In September, I posted about the $6 billion shortfall in the Pell Grant budget. That number is likely to be higher now that people trying to get into college has increased. However, recent televised news reports on both NBC and CBS have said that Pell Grant eligibility and amounts have been expanded slightly (by about $800) as part of the Obama administration’s stimulus package.
On the one hand this is good news. Pell Grants are one of the only stop gaps between undergraduates and college loans, a system, that I argued in that same post linked to above, violates basic rights afforded in the establishment of legally binding loans in the U.S. As more students are deferring admission or dropping out because of financial need, the increase in Pell Grant funds also signals an opportunity to save some of our best and brightest from the recession. I for one have witnessed devastating impact on our classes here at Pov U, first with the housing crisis, now with the unemployment rates. Even $800 will help ensure my students can take all of their classes and you know, buy books.

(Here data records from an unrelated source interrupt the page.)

-- ==== Sys2Proof/Machine/Regs.lean ====
section
/-! DEFINITION. The register fields of BAR0, one definition a field, from the register tables of the chapters, and the
fields found at an offset (R3 to R7, R505). A field of an array of registers takes the instance index. -/

namespace Sys2Proof.Machine

/-- Base of the registers of engine `n` (0 to 127) or of standby `n - 128`: header of R207. -/
def engBase (n : Nat) : Nat :=
  if n < 128 then 0x1000000 + 0x100000 * (n / 8) + 0x1000 * (n % 8)
  else 0x1008000 + 0x400000 * (n - 128)

/-- SYS_ID of R2, a register of one read-only field. -/
def SYS.ID : Fld := { off := 0, lo := 0, w := 32, ty := .ro, reset := 0x4A4B2412 }

/-- SYS_STEPPING.STEPPING_LETTER (R2). -/
def SYS.STEPPING_LETTER : Fld := { off := 0x4, lo := 8, w := 8, ty := .ro, reset := 75 }
/-- SYS_STEPPING.STEPPING_DIGIT (R2). -/
def SYS.STEPPING_DIGIT : Fld := { off := 0x4, lo := 0, w := 8, ty := .ro, reset := 1 }

/-- AXS_SNAP.SNAP_AXES (R63). -/
def AXS.SNAP_AXES : Fld := { off := 0x40000 + 0x0, lo := 0, w := 8, ty := .wo, reset := 0 }

/-- AXS_EVTEN.EVTEN_EN (R63). -/
def AXS.EVTEN_EN : Fld := { off := 0x40000 + 0x4, lo := 1, w := 15, ty := .rw, reset := 15359 }

/-- EPn_CFG.CFG_WIN (R63). -/
def EP.CFG_WIN (n : Nat) : Fld := { off := 0x41000 + 0x100 * n + 0x0, lo := 17, w := 4, ty := .rw, reset := 4, staged := true }
/-- EPn_CFG.CFG_OPEN_EN (R63). -/
def EP.CFG_OPEN_EN (n : Nat) : Fld := { off := 0x41000 + 0x100 * n + 0x0, lo := 16, w := 1, ty := .rw, reset := 1, staged := true }
/-- EPn_CFG.CFG_FILT (R63). -/
def EP.CFG_FILT (n : Nat) : Fld := { off := 0x41000 + 0x100 * n + 0x0, lo := 12, w := 4, ty := .rw, reset := 1, staged := true }
/-- EPn_CFG.CFG_ZMODE (R63). -/
def EP.CFG_ZMODE (n : Nat) : Fld := { off := 0x41000 + 0x100 * n + 0x0, lo := 10, w := 2, ty := .rw, reset := 0, staged := true }
/-- EPn_CFG.CFG_DIRINV (R63). -/
def EP.CFG_DIRINV (n : Nat) : Fld := { off := 0x41000 + 0x100 * n + 0x0, lo := 9, w := 1, ty := .rw, reset := 0, staged := true }
/-- EPn_CFG.CFG_INV (R63). -/
def EP.CFG_INV (n : Nat) : Fld := { off := 0x41000 + 0x100 * n + 0x0, lo := 6, w := 3, ty := .rw, reset := 0, staged := true }
/-- EPn_CFG.CFG_ELEC (R63). -/
def EP.CFG_ELEC (n : Nat) : Fld := { off := 0x41000 + 0x100 * n + 0x0, lo := 4, w := 2, ty := .rw, reset := 0, staged := true }
/-- EPn_CFG.CFG_MODE (R63). -/
def EP.CFG_MODE (n : Nat) : Fld := { off := 0x41000 + 0x100 * n + 0x0, lo := 0, w := 3, ty := .rw, reset := 0, staged := true }

/-- EPn_MINIV.MINIV (R63). -/
def EP.MINIV (n : Nat) : Fld := { off := 0x41000 + 0x100 * n + 0x4, lo := 0, w := 16, ty := .rw, reset := 0, staged := true }

/-- EPn_SSTO.SSTO (R63). -/
def EP.SSTO (n : Nat) : Fld := { off := 0x41000 + 0x100 * n + 0x8, lo := 0, w := 16, ty := .rw, reset := 10000, staged := true }

/-- EPn_PWR.PWR_TRIP (R63). -/
def EP.PWR_TRIP (n : Nat) : Fld := { off := 0x41000 + 0x100 * n + 0xc, lo := 8, w := 1, ty := .w1c, reset := 0 }
/-- EPn_PWR.PWR_VSEL (R63). -/
def EP.PWR_VSEL (n : Nat) : Fld := { off := 0x41000 + 0x100 * n + 0xc, lo := 1, w := 1, ty := .rw, reset := 0, staged := true }
/-- EPn_PWR.PWR_EN (R63). -/
def EP.PWR_EN (n : Nat) : Fld := { off := 0x41000 + 0x100 * n + 0xc, lo := 0, w := 1, ty := .rw, reset := 0, staged := true }

/-- EPn_SER.SER_ERRBITS (R63). -/
def EP.SER_ERRBITS (n : Nat) : Fld := { off := 0x41000 + 0x100 * n + 0x10, lo := 18, w := 2, ty := .rw, reset := 0, staged := true }
/-- EPn_SER.SER_GRAY (R63). -/
def EP.SER_GRAY (n : Nat) : Fld := { off := 0x41000 + 0x100 * n + 0x10, lo := 17, w := 1, ty := .rw, reset := 0, staged := true }
/-- EPn_SER.SER_BITS (R63). -/
def EP.SER_BITS (n : Nat) : Fld := { off := 0x41000 + 0x100 * n + 0x10, lo := 11, w := 6, ty := .rw, reset := 25, staged := true }
/-- EPn_SER.SER_CLKDIV (R63). -/
def EP.SER_CLKDIV (n : Nat) : Fld := { off := 0x41000 + 0x100 * n + 0x10, lo := 0, w := 10, ty := .rw, reset := 49, staged := true }

/-- EPn_SER2.SER2_TIMEOUT (R63). -/
def EP.SER2_TIMEOUT (n : Nat) : Fld := { off := 0x41000 + 0x100 * n + 0x14, lo := 16, w := 8, ty := .rw, reset := 20, staged := true }
/-- EPn_SER2.SER2_PERIOD (R63). -/
def EP.SER2_PERIOD (n : Nat) : Fld := { off := 0x41000 + 0x100 * n + 0x14, lo := 0, w := 16, ty := .rw, reset := 100, staged := true }

/-- EPn_SLAT.SLAT (R63). -/
def EP.SLAT (n : Nat) : Fld := { off := 0x41000 + 0x100 * n + 0x18, lo := 0, w := 16, ty := .rw, reset := 0, staged := true }

/-- EPn_CPR.CPR (R63). -/
def EP.CPR (n : Nat) : Fld := { off := 0x41000 + 0x100 * n + 0x1c, lo := 0, w := 32, ty := .rw, reset := 0, staged := true }

/-- EPn_COUNT.COUNT (R63). -/
def EP.COUNT (n : Nat) : Fld := { off := 0x41000 + 0x100 * n + 0x20, lo := 0, w := 32, ty := .ro, reset := 0 }

/-- EPn_ZLATCH.ZLATCH (R63). -/
def EP.ZLATCH (n : Nat) : Fld := { off := 0x41000 + 0x100 * n + 0x24, lo := 0, w := 32, ty := .ro, reset := 0 }

/-- EPn_STAT.STAT_MOTION (R63). -/
def EP.STAT_MOTION (n : Nat) : Fld := { off := 0x41000 + 0x100 * n + 0x28, lo := 12, w := 3, ty := .ro, reset := 0 }
/-- EPn_STAT.STAT_FAULTED (R63). -/
def EP.STAT_FAULTED (n : Nat) : Fld := { off := 0x41000 + 0x100 * n + 0x28, lo := 11, w := 1, ty := .ro, reset := 0 }
/-- EPn_STAT.STAT_OPEN_STKY (R63). -/
def EP.STAT_OPEN_STKY (n : Nat) : Fld := { off := 0x41000 + 0x100 * n + 0x28, lo := 8, w := 3, ty := .w1c, reset := 0 }
/-- EPn_STAT.STAT_OPEN (R63). -/
def EP.STAT_OPEN (n : Nat) : Fld := { off := 0x41000 + 0x100 * n + 0x28, lo := 4, w := 3, ty := .ro, reset := 0 }
/-- EPn_STAT.STAT_LEVELS (R63). -/
def EP.STAT_LEVELS (n : Nat) : Fld := { off := 0x41000 + 0x100 * n + 0x28, lo := 0, w := 3, ty := .ro, reset := 0 }

/-- EPn_FCNT0.FCNT0_EDGE_FAST (R63). -/
def EP.FCNT0_EDGE_FAST (n : Nat) : Fld := { off := 0x41000 + 0x100 * n + 0x2c, lo := 16, w := 16, ty := .ro, reset := 0 }
/-- EPn_FCNT0.FCNT0_DOUBLE_STEP (R63). -/
def EP.FCNT0_DOUBLE_STEP (n : Nat) : Fld := { off := 0x41000 + 0x100 * n + 0x2c, lo := 0, w := 16, ty := .ro, reset := 0 }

However, I still do not understand where this money is going to come from. And I am wary of any plan that simply defers one form of indebtedness for another in my students’ lives. The link between perpetual indebtedness and education in this country is inexcusable not only from an ideological standpoint but also given that both universities in the Global South and in Europe and the UK are either free or subsidized to the point of being rendered affordable while students here continue to mortgage their futures for increasingly dumbed down classes taught by exploited labor. Nor does qualification for a Pell Grant necessarily protect you from student loans. In many states, an increase in Pell Grants results in a decrease in other non-loan aid from the state. In those cases, it is not the student who stands to gain up to $800 more in AID, it is the state government.